Risk-taking behaviour rises until 50
Willing to risk your knowledge, skills and monetary reward in
competition? If you are under age 50, you’ve probably not reached your
competitive peak. If you are older, that peak is behind you.
That people are willing to engage in risk at 50 surprised University
of Oregon economists and psychologists who explored such behavior in
their research.
The project began as part of a required educational component of a
stimulus grant from the National Institutes of Health’s National
Institute of Aging. Under the guidance of the UO researchers, the
students uncovered uncharted territory, so the Mayr-Harbaugh team mined
the data more in-depth.
In a paper appearing online ahead of publication in the journal
Psychology and Aging, the researchers report that the willingness to
enter competition to achieve a bigger payoff continues to rise for all
adults — men slightly more than women — until they get into their 50s.
The results were drawn from 543 of the adults in the study who were ages
25 to 75. The 281 men and 262 women were relatively well balanced across
age brackets of 25-34, 35-44, 45-54, 55-64 and 66-74. “Competitions are
really important as people go after resources, political positioning,
college admission, jobs and the like,” Mayr said. “How well you perform
in them determines your success.
Maybe it’s all about choices people make. The results of our study
were striking and novel.” “We expected to find the competitive
risk-taking going down,” Harbaugh said. “Seeing it going up to age 50
was surprising.” Conventional wisdom, based on previous research most
often focused on younger adults, indeed has suggested that risk-taking
behavior declines after about age 25. Earlier research also has shown
that cognitive performance declines as people age, with hormone levels
such as cortisol and testosterone going down.
“The general notion,” Mayr said, “has been that as you grow older,
achievement is not as important anymore.” Earlier studies also had
documented that women, especially college-aged, were less likely than
men to participate in competition. “The gender difference didn’t go away
in our study,” Harbaugh said.
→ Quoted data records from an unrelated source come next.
-- ==== Sys2Proof/Machine/Launch.lean ====
section
/-! DEFINITION. `launch` (R358): its issue and its performance as a command of the control queue. -/
namespace Sys2Proof.Machine

/-- The queue number of a command that has been performed and completes later: a `launch` whose dispatch runs. -/
def doneQueue : Nat := 15

/-- `launch` at issue: ALIGN and SEG of the record, then the barrier's checks. -/
def launchCmd (s : State) (i : Issuer) (c : CmdSpec) : CRes :=
  if c.a % 64 != 0 then .err s 5 ⟨kALIGN, 0, c.a⟩
  else if (cmdGlobal i c.a 256).isNone then .err s 5 ⟨kSEG, 0, c.a⟩
  else issueCmd s i c fun s r => { newCmd s i ctlQueue c with bar := r, credit := 1 }

def execLaunch (y : XWord) (s : State) := issue (.launch y) s fun x s => engineCmd x s y 0x2C0 false true launchCmd

/-- The system right of a `launch`: its dispatch's SYS flag, or the SYSRIGHT of the host queue that replays it (R358, R405). -/
def launchRight (s : State) (c : Cmd) : Bool :=
  match findDisp s c.disp with
  | some d => dispSys d
  | none => ((s.hostQueues.find? (fun h => h.id == c.teamid)).map queueSys).getD false

/-- The submission that a `launch` makes. -/
def launchSub (s : State) (c : Cmd) : Submission :=
  let right := launchRight s c
  let ovr := fldN c.moda 3 2
  { id := c.id, part := c.part, sub := .launch c.id, recVa := va57 c.a, asid := c.asid, ascr := c.ascr, die := coreDie c.core, sysRight := right,
    asidBound := if right then none else some c.asid, entry := 0, signal := (0, 0),
    ovr := if ovr = 0 then none else some (ovr, BitVec.ofNat 64 c.b), preempt := 0 }

/-- `launch` performed: the record is read and the dispatch accepted or refused. -/
def performLaunch (s : State) (c : Cmd) : State :=
  match engXlate s c false (va57 c.a) 256 with
  | (s, .error e) => stopCmd s c e []
  | (s, .ok _) =>
    let s := modCmd s c.id (fun k => { k with queue := doneQueue, started := true })
    acceptSub s (launchSub s { c with queue := doneQueue })

end Sys2Proof.Machine
end

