-- ==== Sys2Proof/Machine/Tape.lean ====
section
/-! DEFINITION. Tapes: recording, patching, and replay by a group or by a host queue (R360 to R373). -/
namespace Sys2Proof.Machine

/-! ### Tapes by handle -/

/-- A tape as an address space sees it; for any other it is absent (R360). (DEDUCED: log 45) -/
def ownTape (s : State) (asid h : Nat) : Option Tape := (findTape s h).filter (fun t => t.asid == asid)

/-- The lowest index of a die that no tape uses. -/
def freeHandle (d : Die) : Option Nat := ((List.range 256).map (256 * d.num + ·)).find? (fun h => !d.tapes.any (fun t => t.handle == h))

def guardUnits (t : Tape) : List TapeUnit := t.units.filter (fun u => unitKind u == 3)

/-- An uncorrectable unit of a tape (R397), numbered by its tape and its index. -/
def badUnit (s : State) (h n : Nat) : Bool := s.badWords.contains (.tape (tapeDie h) (h * 2 ^ 18 + n))

/-- The group's own read of a table in memory: its alignment, then the checks of a global load. -/
def tableBytes (x : Issue) (s : State) (va align n : Nat) : Except IRes (State × List Byte) :=
  if va % align != 0 then .error (raiseErr s x 1 (asidOf s x.g) ⟨kALIGN, 0, va⟩ x.act)
  else
    match arenaRead s x.g va n with
    | (s, .ok bs) => .ok (keepFloor x.g s, bs)
    | (s, .error (.err e _)) => .error (raiseErr s x 1 (asidOf s x.g) e x.act)
    | (s, .error _) => .error (.park s (.migration (asidOf s x.g)))

def numsOf (k : Nat) (bs : List Byte) : List DWord := (List.range (bs.length / k)).map (fun i => BitVec.ofNat 64 (qNum bs (k * i) k))

/-- The frame of the tape instructions: group-wide, after the group's earlier accesses; a die unit under test holds them (R399). (DEDUCED: log 45) -/
def tapeOp (x : Issue) (s : State) (die : Nat) (body : State → IRes) : IRes :=
  groupWide x s fun s => if unitHeld s die .tape then .park s .again else body (drainGroup s x.g.id)

/-! ### `tape.rec` and `tape.stop` (R362, R365) -/

/-- `tape.rec`. (DEDUCED: log 45) -/
def execTapeRec (y : XWord) (s : State) :=
  issue (.tapeRec y) s fun x s => tapeOp x s (dieOf x.g) fun s =>
    match x.g.tape, findDie s (dieOf x.g) with
    | .recording _, _ => doneWith s x (1 <<< 28)
    | _, none => doneWith s x (2 <<< 28)
    | _, some d =>
      match freeHandle d with
      | none => doneWith s x (2 <<< 28)
      | some h =>
        if unitOff s d.num .tape || decide (tapeStore < tapeUsed d + 10) then doneWith s x (2 <<< 28)
        else
          match tableBytes x s (rdA s x x.lead) 8 256 with
          | .error r => r
          | .ok (s, bs) =>
            let t : Tape := ⟨h, ((dispOf s x.g).map (·.part)).getD 0, asidOf s x.g, .recording, false, false, numsOf 8 bs, [], []⟩
            let s := modDie s d.num (fun d => { d with tapes := d.tapes ++ [t] })
            doneWith (modGroup s x.g.id (fun g => { g with tape := .recording h })) x h

/-- `tape.stop`. -/
def execTapeStop (f : FWord) (s : State) :=
  issue (.tapeStop f) s fun x s => tapeOp x s (dieOf x.g) fun s =>
    match (findGroup s x.g.id).map Group.tape with
    | some (.recording h) =>
      let s := modGroup s x.g.id (fun g => { g with tape := .none })
      match findTape s h with
      | none => doneWith s x (1 <<< 28)
      | some t =>
        if t.full then doneWith (freeTape s h) x (2 <<< 28)
        else if t.unrec then doneWith (freeTape s h) x (3 <<< 28)
        else doneWith (modTape s h (fun t => { t with state := .ready })) x t.units.length
    | _ => doneWith s x (1 <<< 28)

/-! ### Guards (R365, R367) -/

/-- ALIGN and SEG of a guard's address, by its kind (R365). -/
def guardAddr (kind a : Nat) : Option LaneErr :=
  match kind with
  | 0 => if a % 8 != 0 then some ⟨kALIGN, 0, a⟩ else if !canonical a then some ⟨kSEG, 0, a⟩ else none
  | 1 => if a % 64 != 0 then some ⟨kALIGN, 0, a⟩ else if 2 ^ 32 ≤ a then some ⟨kSEG, 0, a⟩ else none
  | 2 => if !canonical a then some ⟨kSEG, 0, a⟩ else none
  | _ => none

/-- What an evaluation of a guard meets instead of a value. -/
inductive GuardStop where
  | err (e : LaneErr)
  | wait
  | noLocal
  deriving DecidableEq, Repr

/-- A guard's read of global memory: SEG, LEASE, translation, REMERR and MEMERR in turn. -/
def guardRead (s : State) (i : Issuer) (va n : Nat) : State × Except GuardStop (List Byte) :=
  match cmdGlobal i va n, findPart s i.x.part with
  | some a, some p =>
    if !issuerLeases s i a n then (s, .error (.err ⟨kLEASE, 0, va⟩))
    else
      match xlateRun s i.x .read a n with
      | (s, .error (f, .fault c)) => (s, .error (.err ⟨kXLATE, c, f⟩))
      | (s, .error (f, .rem)) => (s, .error (.err ⟨kREMERR, 0, f⟩))
      | (s, .error _) => (s, .error .wait)
      | (s, .ok t) =>
        let ps := placesVia p t a n
        let s := settleSlots s p (blocksVia t a n)
        let (lost, s) := runLost s p i.x.die t a n
        if lost then (s, .error (.err ⟨kREMERR, 0, va⟩))
        else if badPlaces s ps then (noteBad s (memLocs ps), .error (.err ⟨kMEMERR, 0, va⟩))
        else (correctPlaces s ps, .ok (ps.map (rdPlace s)))
  | _, _ => (s, .error (.err ⟨kSEG, 0, va⟩))

def rotl64 (x k : Nat) : Nat := (x * 2 ^ k + x / 2 ^ (64 - k)) % 2 ^ 64

/-- The checksum of a shape record (R367). -/
def shapeSum (bs : List Byte) : Nat := (List.range 8).foldl (fun c i => rotl64 c 7 ^^^ qNum bs (8 * i) 8) 0

/-- The geometry word without VGRID (R367). -/
def geomWord (s : State) (part : Nat) : Nat :=
  match findPart s part with
  | some p => partCores s p % 2 ^ 16 + (maskOf p.dies % 16) * 2 ^ 16
  | none => 0

/-- The epoch of an address's region, read from the array of its address space with the checks of R54 and R397 (R86, R367). -/
def epochRead (s : State) (i : Issuer) (a : Nat) : State × Except GuardStop Nat :=
  match (if epochsCut s i.x.die i.x.asid [] then none else some (epochsOf s i.x.die i.x.asid)) with
  | none => (s, .error (.err ⟨kREMERR, 0, a⟩))
  | some none => (s, .ok 0)
  | some (some b) =>
    let pa := b + 4 * fldN a 37 8
    match ringPart s b with
    | none => (s, .error (.err ⟨kREMERR, 0, a⟩))
    | some p =>
      let s := settleSlots s p [pa]
      if !reachable s p i.x.die pa then (s, .error (.err ⟨kREMERR, 0, a⟩))
      else if badPlaces s (placesOf p pa 4) then (noteBad s (memLocs (placesOf p pa 4)), .error (.err ⟨kMEMERR, 0, a⟩))
      else (correctPlaces s (placesOf p pa 4), .ok (rdPaNum s p pa 4))

/-- The value that a guard compares, as a capture or an evaluation takes it. -/
def guardValue (s : State) (i : Issuer) (kind a : Nat) : State × Except GuardStop Nat :=
  match kind with
  | 0 => (match guardRead s i a 8 with | (s, .ok b) => (s, .ok (ofLeBytes b)) | (s, .error e) => (s, .error e))
  | 1 =>
    (match readShape s i a 1 with
    | .ok (s, b) => (s, .ok (shapeSum b))
    | .error (.err s _ e) => (s, .error (.err e))
    | .error (.noLocal s) => (s, .error .noLocal)
    | .error (.wait s _) => (s, .error .wait)
    | .error _ => (s, .error .wait))
  | 2 => epochRead s i a
  | _ =>
    let g := geomWord s i.x.part
    if a = 0 then (s, .ok g)
    else match guardRead s i (a + 36) 4 with | (s, .ok b) => (s, .ok (g + ofLeBytes b * 2 ^ 32)) | (s, .error e) => (s, .error e)

/-! ### `tape.patch` and `tape.drop` (R365) -/

/-- The frame of `tape.patch` and `tape.drop`: NOTAPE, then BUSY in the states named. -/
def withTape (x : Issue) (s : State) (h : Nat) (busy : TState → Bool) (k : Tape → IRes) : IRes :=
  match (if unitOff s (tapeDie h) .tape then none else ownTape s (asidOf s x.g) h) with
  | none => doneWith s x (1 <<< 28)
  | some t => if busy t.state then doneWith s x (2 <<< 28) else k t

/-- `tape.patch.slot`. -/
def execTapePatchSlot (y : XWord) (s : State) :=
  issue (.tapePatchSlot y) s fun x s =>
    let h := rdA s x x.lead
    tapeOp x s (tapeDie h) fun s =>
      let n := rdC s x x.lead
      if 31 < n then .trap s { kind := kSEG, mask := x.act, daddr := BitVec.ofNat 64 n }
      else withTape x s h (· != .ready) fun t =>
        doneWith (modTape s t.handle (fun t => { t with slots := updAt n (fun _ => BitVec.ofNat 64 (rdB s x x.lead)) t.slots })) x 0

/-- A guard entry (R361). -/
def guardUnit (kind sticky gidx a v : Nat) : TapeUnit :=
  BitVec.ofNat 256 (3 + (kind + 4 * sticky) * 2 ^ 8 + gidx * 2 ^ 16 + a * 2 ^ 128 + v * 2 ^ 192)

/-- A guard inserted before the unit at POS: FULL and BADPOS, then its index among the guards inserted. -/
def insertGuard (x : Issue) (s : State) (y : XWord) (t : Tape) (v : Nat) : IRes :=
  let pos := xtail y 2 18
  let n := (guardUnits t).length
  if 64 ≤ n ∨ tapeStore < ((findDie s (tapeDie t.handle)).map tapeUsed).getD tapeStore + 1 then doneWith s x (3 <<< 28)
  else if t.units.length < pos ∨ (t.units[pos]?.map unitKind) = some 2 then doneWith s x (4 <<< 28)
  else
    let u := guardUnit (xmod y 1 2) (xmod y 3 1) n (rdB s x x.lead) v
    doneWith (modTape s t.handle (fun t => { t with units := t.units.take pos ++ u :: t.units.drop pos })) x n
Interestingly, the researchers found that
these gender differences “extend across the lifespan, remaining
virtually unchanged between 25 and 75.” Taking risks to achieve rewards
has huge consequences, he said.
It is a behavior that is fundamental in the business world, he said,
whether a person is launching a start-up company or a restaurant, for
example. “We need to understand this drive and gender differences that
might be at play. While we saw parallel curves for men and women across
the lifespan, it was slightly less strong for women.
What are the consequences for men and women?” The participants had
been given a choice to complete a short mathematics exercise and receive
a small cash reward for correct answers in non-competitive work or
potentially larger payoffs if they out-performed others in the task.